**ASSIGNED TASK**
Pull from the data below each line where the word "BitVec" occurs, and copy it.
== Segment start ==
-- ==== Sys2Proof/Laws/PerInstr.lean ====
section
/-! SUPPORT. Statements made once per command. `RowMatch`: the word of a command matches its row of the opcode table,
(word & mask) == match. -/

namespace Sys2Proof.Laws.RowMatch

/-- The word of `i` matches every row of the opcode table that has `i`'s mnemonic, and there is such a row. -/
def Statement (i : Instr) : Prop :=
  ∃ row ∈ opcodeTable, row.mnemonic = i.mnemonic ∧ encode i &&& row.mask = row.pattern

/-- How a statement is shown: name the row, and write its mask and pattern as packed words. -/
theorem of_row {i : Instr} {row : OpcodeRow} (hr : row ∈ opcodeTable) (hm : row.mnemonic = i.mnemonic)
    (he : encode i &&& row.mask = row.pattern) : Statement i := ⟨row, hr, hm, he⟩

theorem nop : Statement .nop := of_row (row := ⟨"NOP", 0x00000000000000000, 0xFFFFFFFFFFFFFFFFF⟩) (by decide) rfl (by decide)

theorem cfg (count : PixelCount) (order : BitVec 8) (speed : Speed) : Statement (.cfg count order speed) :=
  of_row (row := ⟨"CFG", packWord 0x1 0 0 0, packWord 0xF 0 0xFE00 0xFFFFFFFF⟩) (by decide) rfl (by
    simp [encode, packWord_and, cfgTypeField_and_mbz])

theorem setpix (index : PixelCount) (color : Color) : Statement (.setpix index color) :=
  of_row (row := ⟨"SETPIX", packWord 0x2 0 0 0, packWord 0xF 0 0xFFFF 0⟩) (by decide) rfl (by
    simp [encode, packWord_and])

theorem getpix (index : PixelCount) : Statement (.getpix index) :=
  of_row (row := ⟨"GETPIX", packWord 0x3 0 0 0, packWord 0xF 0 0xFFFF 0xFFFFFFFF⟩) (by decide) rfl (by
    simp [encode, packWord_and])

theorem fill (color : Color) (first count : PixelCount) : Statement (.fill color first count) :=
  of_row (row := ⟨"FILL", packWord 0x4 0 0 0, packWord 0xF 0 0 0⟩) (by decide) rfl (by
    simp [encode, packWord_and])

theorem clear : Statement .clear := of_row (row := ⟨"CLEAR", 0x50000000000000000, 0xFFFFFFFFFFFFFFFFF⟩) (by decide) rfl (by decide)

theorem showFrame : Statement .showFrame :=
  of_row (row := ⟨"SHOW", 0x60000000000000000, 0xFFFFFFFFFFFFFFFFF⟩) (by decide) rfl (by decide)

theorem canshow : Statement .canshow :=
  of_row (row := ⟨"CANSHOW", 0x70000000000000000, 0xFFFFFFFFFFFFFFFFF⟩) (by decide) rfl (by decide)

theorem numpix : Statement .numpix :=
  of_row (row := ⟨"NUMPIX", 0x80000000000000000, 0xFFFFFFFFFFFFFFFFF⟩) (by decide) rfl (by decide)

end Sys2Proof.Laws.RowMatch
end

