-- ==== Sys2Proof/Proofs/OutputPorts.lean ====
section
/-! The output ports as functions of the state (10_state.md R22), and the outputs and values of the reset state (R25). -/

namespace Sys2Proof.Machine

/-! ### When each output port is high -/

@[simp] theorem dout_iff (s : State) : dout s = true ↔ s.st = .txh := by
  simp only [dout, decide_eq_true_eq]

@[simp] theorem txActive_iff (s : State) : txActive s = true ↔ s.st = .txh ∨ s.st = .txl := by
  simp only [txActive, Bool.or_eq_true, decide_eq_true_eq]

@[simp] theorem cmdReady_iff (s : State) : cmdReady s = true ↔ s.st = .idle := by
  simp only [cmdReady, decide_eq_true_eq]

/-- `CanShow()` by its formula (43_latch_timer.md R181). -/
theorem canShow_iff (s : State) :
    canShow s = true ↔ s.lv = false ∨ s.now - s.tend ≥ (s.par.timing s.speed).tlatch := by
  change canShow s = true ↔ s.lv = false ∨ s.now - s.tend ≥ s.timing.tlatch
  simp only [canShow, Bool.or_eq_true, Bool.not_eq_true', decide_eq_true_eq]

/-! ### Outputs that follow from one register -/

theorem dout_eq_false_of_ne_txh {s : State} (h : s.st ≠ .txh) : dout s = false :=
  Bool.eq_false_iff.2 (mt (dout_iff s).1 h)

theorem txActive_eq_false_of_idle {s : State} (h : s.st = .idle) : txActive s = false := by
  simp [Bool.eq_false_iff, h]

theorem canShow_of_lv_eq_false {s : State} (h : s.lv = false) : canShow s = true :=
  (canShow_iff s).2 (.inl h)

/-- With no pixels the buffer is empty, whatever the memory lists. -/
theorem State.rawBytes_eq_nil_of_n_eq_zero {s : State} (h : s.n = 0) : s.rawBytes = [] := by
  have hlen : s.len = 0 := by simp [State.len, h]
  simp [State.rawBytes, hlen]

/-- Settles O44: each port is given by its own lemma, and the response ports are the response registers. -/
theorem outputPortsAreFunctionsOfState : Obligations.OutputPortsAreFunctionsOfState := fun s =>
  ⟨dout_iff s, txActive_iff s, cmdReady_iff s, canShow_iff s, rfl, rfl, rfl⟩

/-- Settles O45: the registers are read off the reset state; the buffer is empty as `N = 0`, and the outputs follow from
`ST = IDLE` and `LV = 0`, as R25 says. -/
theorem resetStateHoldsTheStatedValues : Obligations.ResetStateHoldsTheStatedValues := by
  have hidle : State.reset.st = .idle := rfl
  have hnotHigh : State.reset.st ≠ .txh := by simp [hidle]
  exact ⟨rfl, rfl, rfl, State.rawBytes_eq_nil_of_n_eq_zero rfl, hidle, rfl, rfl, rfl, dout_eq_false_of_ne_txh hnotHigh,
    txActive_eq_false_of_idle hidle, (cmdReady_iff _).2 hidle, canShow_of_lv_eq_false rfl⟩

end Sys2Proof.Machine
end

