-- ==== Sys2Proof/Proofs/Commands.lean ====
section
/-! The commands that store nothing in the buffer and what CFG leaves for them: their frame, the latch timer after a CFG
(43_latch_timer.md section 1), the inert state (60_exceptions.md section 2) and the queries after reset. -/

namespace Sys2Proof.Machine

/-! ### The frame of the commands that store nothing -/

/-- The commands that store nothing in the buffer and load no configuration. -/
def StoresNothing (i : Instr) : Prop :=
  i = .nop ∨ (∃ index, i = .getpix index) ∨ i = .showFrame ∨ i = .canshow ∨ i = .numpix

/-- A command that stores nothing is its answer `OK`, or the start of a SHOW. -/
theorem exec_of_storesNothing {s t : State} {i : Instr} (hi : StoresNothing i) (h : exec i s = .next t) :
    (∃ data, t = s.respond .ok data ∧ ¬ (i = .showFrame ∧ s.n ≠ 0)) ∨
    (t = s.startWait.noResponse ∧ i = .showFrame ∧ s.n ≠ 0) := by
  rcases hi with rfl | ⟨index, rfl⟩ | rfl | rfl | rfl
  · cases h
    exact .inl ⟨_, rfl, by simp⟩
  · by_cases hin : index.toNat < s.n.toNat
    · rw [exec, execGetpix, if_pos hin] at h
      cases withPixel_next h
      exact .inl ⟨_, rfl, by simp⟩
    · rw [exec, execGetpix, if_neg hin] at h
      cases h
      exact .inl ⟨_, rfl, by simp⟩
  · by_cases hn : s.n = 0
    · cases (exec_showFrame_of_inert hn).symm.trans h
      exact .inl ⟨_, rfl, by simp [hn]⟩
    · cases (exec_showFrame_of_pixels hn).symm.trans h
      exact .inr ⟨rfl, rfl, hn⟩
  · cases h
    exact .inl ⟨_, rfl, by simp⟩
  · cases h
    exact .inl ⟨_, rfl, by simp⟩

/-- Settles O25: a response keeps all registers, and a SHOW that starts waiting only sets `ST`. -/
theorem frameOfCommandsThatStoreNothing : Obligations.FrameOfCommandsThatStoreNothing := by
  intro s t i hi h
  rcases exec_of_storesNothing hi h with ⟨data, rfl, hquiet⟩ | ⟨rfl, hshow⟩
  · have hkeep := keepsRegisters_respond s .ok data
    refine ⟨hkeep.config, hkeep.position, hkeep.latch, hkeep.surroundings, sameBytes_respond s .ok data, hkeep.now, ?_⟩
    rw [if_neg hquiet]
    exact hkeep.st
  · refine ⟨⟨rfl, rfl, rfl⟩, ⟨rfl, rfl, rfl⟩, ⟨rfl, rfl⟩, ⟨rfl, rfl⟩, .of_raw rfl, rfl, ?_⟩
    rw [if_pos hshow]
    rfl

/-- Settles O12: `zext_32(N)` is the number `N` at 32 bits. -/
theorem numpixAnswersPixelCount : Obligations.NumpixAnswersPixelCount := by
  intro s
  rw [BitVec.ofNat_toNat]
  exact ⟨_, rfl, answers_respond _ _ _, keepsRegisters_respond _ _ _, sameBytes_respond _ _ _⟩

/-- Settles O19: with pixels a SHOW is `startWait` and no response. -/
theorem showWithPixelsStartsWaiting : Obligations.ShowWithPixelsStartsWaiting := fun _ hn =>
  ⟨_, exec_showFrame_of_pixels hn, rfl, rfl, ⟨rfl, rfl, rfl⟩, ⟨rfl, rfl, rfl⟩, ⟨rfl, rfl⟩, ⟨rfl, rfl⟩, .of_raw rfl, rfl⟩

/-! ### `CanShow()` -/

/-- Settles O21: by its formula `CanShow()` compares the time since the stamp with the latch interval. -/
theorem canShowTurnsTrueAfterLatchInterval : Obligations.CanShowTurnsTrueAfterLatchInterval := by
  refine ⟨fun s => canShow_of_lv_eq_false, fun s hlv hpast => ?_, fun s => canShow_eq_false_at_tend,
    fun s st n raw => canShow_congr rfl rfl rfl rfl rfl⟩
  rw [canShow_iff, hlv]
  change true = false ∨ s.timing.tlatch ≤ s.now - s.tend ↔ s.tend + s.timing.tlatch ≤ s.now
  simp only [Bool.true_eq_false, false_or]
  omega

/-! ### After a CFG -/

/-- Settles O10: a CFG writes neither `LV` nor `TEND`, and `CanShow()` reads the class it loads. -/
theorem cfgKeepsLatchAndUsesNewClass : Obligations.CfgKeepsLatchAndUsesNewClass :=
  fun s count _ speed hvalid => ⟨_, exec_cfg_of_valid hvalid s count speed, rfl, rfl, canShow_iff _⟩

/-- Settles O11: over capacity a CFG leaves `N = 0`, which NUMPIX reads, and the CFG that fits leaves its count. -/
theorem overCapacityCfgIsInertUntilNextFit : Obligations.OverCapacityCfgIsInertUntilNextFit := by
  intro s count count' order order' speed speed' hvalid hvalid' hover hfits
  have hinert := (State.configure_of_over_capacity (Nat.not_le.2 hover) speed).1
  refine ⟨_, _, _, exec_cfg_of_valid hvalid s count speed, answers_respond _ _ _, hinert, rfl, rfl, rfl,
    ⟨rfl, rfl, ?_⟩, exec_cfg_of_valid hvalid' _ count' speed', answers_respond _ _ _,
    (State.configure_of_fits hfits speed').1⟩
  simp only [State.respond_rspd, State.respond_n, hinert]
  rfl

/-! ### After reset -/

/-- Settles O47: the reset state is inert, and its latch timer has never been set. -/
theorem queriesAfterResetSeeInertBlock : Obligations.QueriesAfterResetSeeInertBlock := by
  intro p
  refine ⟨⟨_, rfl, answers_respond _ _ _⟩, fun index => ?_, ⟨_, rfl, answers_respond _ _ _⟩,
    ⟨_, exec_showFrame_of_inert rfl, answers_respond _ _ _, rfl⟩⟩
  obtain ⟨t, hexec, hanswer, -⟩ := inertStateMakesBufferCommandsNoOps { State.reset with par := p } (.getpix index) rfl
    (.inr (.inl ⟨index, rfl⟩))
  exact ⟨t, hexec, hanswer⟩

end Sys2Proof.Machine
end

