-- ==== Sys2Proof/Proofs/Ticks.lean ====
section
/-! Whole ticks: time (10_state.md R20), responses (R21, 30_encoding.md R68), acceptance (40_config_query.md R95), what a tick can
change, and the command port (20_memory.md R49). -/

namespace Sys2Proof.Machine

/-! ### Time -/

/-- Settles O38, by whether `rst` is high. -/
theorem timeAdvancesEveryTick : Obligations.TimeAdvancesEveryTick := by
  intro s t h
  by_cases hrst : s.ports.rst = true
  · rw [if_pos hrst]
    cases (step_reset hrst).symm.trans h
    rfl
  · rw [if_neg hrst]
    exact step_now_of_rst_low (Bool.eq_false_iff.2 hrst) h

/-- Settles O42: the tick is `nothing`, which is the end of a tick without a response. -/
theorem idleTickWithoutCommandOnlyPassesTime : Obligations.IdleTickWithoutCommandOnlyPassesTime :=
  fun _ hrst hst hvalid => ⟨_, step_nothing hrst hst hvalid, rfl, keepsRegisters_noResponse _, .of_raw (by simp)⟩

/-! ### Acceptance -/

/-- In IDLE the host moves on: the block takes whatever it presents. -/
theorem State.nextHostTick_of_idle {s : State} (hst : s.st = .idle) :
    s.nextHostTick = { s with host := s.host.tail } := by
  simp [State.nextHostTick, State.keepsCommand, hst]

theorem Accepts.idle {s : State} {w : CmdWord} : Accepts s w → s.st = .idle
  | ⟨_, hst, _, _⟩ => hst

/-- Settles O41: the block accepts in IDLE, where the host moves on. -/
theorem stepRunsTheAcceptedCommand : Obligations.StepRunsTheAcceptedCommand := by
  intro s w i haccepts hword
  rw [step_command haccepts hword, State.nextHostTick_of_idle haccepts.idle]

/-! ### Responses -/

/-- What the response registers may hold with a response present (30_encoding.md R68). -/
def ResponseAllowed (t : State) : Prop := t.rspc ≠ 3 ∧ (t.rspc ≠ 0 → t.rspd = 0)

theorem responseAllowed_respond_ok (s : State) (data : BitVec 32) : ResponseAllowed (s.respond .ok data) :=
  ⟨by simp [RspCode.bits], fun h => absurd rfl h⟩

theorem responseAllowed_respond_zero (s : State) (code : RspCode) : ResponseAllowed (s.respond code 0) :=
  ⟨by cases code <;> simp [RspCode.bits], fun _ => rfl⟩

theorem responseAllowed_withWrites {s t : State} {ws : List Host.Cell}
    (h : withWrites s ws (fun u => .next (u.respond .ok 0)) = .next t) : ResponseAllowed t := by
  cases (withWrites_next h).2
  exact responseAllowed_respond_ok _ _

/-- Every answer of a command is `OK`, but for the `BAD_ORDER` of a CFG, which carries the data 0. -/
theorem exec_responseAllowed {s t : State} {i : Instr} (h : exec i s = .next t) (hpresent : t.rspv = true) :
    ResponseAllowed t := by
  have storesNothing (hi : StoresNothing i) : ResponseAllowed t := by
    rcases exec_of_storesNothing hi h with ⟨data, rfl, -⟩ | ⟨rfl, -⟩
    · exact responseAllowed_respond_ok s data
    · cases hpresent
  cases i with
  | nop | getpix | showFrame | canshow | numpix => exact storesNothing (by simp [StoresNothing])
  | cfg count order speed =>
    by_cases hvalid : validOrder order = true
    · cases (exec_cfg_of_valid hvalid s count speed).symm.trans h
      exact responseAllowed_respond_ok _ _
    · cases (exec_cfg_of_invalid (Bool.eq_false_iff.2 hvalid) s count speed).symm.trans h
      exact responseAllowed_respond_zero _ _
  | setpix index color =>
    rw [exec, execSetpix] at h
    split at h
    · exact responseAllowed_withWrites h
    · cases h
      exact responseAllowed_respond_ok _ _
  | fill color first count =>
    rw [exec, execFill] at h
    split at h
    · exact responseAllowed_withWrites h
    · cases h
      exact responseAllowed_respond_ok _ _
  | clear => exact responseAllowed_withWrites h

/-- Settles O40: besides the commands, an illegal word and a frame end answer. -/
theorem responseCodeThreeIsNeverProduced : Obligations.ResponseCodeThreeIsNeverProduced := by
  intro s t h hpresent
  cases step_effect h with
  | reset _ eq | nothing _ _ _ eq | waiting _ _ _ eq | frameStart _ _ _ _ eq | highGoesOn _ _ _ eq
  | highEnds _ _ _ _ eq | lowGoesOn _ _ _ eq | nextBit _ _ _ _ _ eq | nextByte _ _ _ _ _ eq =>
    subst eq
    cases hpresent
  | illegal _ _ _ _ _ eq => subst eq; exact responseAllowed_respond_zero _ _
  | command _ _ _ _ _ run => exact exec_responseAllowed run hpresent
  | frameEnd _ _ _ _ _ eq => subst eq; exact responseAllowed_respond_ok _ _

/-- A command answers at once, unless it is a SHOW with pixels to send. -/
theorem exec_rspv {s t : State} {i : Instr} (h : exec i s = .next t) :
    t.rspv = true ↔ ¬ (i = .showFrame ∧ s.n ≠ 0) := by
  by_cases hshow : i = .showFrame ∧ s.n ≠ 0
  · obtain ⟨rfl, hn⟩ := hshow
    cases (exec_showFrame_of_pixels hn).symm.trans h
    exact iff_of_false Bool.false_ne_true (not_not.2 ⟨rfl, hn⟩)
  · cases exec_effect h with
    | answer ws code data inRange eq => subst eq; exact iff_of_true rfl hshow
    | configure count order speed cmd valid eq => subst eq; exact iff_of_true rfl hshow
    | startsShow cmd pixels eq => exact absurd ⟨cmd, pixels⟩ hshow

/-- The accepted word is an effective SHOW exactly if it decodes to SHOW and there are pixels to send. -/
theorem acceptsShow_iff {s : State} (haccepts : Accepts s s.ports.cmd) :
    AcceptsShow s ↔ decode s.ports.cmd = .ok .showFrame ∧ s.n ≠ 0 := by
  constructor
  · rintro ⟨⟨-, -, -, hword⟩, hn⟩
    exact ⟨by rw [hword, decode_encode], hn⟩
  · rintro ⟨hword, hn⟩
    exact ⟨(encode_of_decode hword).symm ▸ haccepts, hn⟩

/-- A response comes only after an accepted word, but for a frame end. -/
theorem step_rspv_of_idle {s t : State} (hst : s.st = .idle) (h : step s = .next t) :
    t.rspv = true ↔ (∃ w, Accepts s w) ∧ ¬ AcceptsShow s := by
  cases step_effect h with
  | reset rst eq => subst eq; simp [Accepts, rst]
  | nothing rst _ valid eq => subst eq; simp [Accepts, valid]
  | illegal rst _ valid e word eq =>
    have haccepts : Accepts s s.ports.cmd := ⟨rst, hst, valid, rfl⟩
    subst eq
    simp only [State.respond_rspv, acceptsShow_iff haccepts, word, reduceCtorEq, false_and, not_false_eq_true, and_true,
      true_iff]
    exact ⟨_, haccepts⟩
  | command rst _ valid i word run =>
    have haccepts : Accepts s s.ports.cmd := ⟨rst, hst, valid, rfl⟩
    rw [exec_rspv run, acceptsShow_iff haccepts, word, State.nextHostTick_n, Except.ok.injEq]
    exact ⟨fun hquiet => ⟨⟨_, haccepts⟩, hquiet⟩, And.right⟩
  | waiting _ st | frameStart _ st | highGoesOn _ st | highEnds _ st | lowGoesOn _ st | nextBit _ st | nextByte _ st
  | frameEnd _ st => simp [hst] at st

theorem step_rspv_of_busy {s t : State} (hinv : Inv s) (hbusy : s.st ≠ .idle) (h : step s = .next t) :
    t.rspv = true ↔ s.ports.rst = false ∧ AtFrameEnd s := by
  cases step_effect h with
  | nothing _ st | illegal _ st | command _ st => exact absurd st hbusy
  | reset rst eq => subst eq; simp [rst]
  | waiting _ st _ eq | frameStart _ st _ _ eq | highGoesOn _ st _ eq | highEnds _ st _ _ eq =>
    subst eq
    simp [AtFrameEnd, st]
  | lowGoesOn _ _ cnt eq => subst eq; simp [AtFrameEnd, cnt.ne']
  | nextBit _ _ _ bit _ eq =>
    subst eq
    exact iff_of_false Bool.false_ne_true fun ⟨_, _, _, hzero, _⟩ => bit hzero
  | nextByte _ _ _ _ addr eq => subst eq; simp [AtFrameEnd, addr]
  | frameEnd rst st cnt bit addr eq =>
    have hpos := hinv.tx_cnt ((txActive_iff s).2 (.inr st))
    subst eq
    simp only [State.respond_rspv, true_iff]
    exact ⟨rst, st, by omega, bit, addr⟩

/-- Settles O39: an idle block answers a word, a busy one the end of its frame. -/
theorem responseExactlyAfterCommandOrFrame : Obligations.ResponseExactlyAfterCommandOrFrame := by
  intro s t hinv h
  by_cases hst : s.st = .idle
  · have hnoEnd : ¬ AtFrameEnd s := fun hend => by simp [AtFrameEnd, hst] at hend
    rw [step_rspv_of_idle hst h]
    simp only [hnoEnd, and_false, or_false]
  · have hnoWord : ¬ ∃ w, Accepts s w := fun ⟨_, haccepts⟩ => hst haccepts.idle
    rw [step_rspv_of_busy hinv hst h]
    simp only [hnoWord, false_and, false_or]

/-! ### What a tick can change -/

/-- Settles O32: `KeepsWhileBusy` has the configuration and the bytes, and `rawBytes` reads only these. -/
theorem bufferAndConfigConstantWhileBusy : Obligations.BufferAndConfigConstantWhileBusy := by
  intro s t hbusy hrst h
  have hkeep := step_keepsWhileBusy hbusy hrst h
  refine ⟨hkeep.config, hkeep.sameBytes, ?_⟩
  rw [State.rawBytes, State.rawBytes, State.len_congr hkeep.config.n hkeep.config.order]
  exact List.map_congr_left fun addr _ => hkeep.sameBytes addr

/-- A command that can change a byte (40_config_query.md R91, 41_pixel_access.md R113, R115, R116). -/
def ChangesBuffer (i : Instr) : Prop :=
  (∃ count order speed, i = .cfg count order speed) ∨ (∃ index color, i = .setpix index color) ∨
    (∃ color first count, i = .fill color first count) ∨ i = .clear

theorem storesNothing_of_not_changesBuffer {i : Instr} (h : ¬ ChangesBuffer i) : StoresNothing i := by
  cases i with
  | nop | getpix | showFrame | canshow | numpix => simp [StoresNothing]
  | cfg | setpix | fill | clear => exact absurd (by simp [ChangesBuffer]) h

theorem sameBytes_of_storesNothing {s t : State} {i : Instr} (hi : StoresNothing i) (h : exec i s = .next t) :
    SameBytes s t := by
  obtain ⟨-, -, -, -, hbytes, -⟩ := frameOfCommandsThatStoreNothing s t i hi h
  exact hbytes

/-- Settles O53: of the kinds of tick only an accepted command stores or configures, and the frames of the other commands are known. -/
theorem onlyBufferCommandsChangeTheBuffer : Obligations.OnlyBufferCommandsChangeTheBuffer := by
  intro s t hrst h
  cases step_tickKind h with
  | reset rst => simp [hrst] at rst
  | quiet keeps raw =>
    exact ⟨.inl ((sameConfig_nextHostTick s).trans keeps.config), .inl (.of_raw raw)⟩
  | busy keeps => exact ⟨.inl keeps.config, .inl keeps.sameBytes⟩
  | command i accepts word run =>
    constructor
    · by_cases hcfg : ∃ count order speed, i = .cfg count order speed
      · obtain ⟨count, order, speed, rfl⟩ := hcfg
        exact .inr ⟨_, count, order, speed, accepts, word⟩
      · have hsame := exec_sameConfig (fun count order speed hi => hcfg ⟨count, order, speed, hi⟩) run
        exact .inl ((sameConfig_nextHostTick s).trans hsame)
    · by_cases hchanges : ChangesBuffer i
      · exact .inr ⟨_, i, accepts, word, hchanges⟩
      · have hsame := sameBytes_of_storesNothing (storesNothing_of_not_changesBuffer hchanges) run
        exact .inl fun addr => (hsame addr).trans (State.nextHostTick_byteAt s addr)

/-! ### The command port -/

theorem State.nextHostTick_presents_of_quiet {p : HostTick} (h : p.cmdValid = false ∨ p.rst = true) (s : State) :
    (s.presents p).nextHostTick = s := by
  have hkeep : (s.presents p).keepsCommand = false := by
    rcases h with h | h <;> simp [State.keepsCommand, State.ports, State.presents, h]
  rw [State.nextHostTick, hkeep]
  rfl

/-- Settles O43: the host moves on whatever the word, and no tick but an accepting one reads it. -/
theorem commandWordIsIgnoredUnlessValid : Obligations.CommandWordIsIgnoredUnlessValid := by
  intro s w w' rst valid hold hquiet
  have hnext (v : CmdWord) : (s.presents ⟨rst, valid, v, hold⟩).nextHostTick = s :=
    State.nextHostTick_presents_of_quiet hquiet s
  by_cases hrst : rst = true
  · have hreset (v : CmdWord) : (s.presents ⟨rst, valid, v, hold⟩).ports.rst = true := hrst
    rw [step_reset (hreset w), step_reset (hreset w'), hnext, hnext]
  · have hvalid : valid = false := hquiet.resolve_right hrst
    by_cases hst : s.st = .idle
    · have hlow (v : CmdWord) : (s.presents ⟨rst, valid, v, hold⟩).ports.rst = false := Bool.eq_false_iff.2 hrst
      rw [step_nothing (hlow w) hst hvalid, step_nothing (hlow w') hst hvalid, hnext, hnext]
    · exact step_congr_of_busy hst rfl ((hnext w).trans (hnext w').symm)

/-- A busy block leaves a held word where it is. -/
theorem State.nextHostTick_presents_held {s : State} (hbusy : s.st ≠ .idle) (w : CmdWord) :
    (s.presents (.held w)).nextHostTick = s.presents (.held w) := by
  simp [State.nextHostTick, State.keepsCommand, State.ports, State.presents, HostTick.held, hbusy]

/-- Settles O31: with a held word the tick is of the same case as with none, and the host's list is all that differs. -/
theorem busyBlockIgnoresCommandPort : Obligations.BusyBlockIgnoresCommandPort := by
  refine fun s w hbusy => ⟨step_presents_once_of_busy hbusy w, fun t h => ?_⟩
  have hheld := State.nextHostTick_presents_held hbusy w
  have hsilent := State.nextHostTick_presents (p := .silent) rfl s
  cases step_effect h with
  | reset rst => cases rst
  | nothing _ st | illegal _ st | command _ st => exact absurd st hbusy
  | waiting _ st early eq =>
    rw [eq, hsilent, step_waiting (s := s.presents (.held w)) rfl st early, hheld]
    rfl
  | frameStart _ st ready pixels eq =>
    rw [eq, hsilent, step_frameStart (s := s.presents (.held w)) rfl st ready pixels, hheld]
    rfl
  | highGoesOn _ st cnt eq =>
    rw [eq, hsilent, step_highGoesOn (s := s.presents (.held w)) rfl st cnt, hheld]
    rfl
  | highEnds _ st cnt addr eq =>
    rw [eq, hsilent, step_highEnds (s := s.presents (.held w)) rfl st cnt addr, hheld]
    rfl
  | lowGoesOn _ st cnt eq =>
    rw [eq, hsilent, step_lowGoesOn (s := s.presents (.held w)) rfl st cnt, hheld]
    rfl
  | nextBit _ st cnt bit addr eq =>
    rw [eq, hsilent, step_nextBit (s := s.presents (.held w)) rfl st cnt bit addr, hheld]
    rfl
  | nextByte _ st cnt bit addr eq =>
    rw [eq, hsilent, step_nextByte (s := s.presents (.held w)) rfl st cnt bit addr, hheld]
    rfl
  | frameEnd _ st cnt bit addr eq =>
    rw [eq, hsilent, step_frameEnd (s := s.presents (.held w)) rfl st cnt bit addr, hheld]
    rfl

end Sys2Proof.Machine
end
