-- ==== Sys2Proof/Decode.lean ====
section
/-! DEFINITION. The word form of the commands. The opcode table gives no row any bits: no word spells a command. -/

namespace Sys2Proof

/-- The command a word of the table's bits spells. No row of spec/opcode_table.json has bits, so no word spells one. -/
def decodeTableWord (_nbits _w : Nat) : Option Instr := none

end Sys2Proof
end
== Segment end ==
**RESPONSE BELOW**
theorem cfg (count : PixelCount) (order : BitVec 8) (speed : Speed) : Statement (.cfg count order speed) :=
  rw [BitVec.ofNat_toNat]
theorem responseAllowed_respond_ok (s : State) (data : BitVec 32) : ResponseAllowed (s.respond .ok data) :=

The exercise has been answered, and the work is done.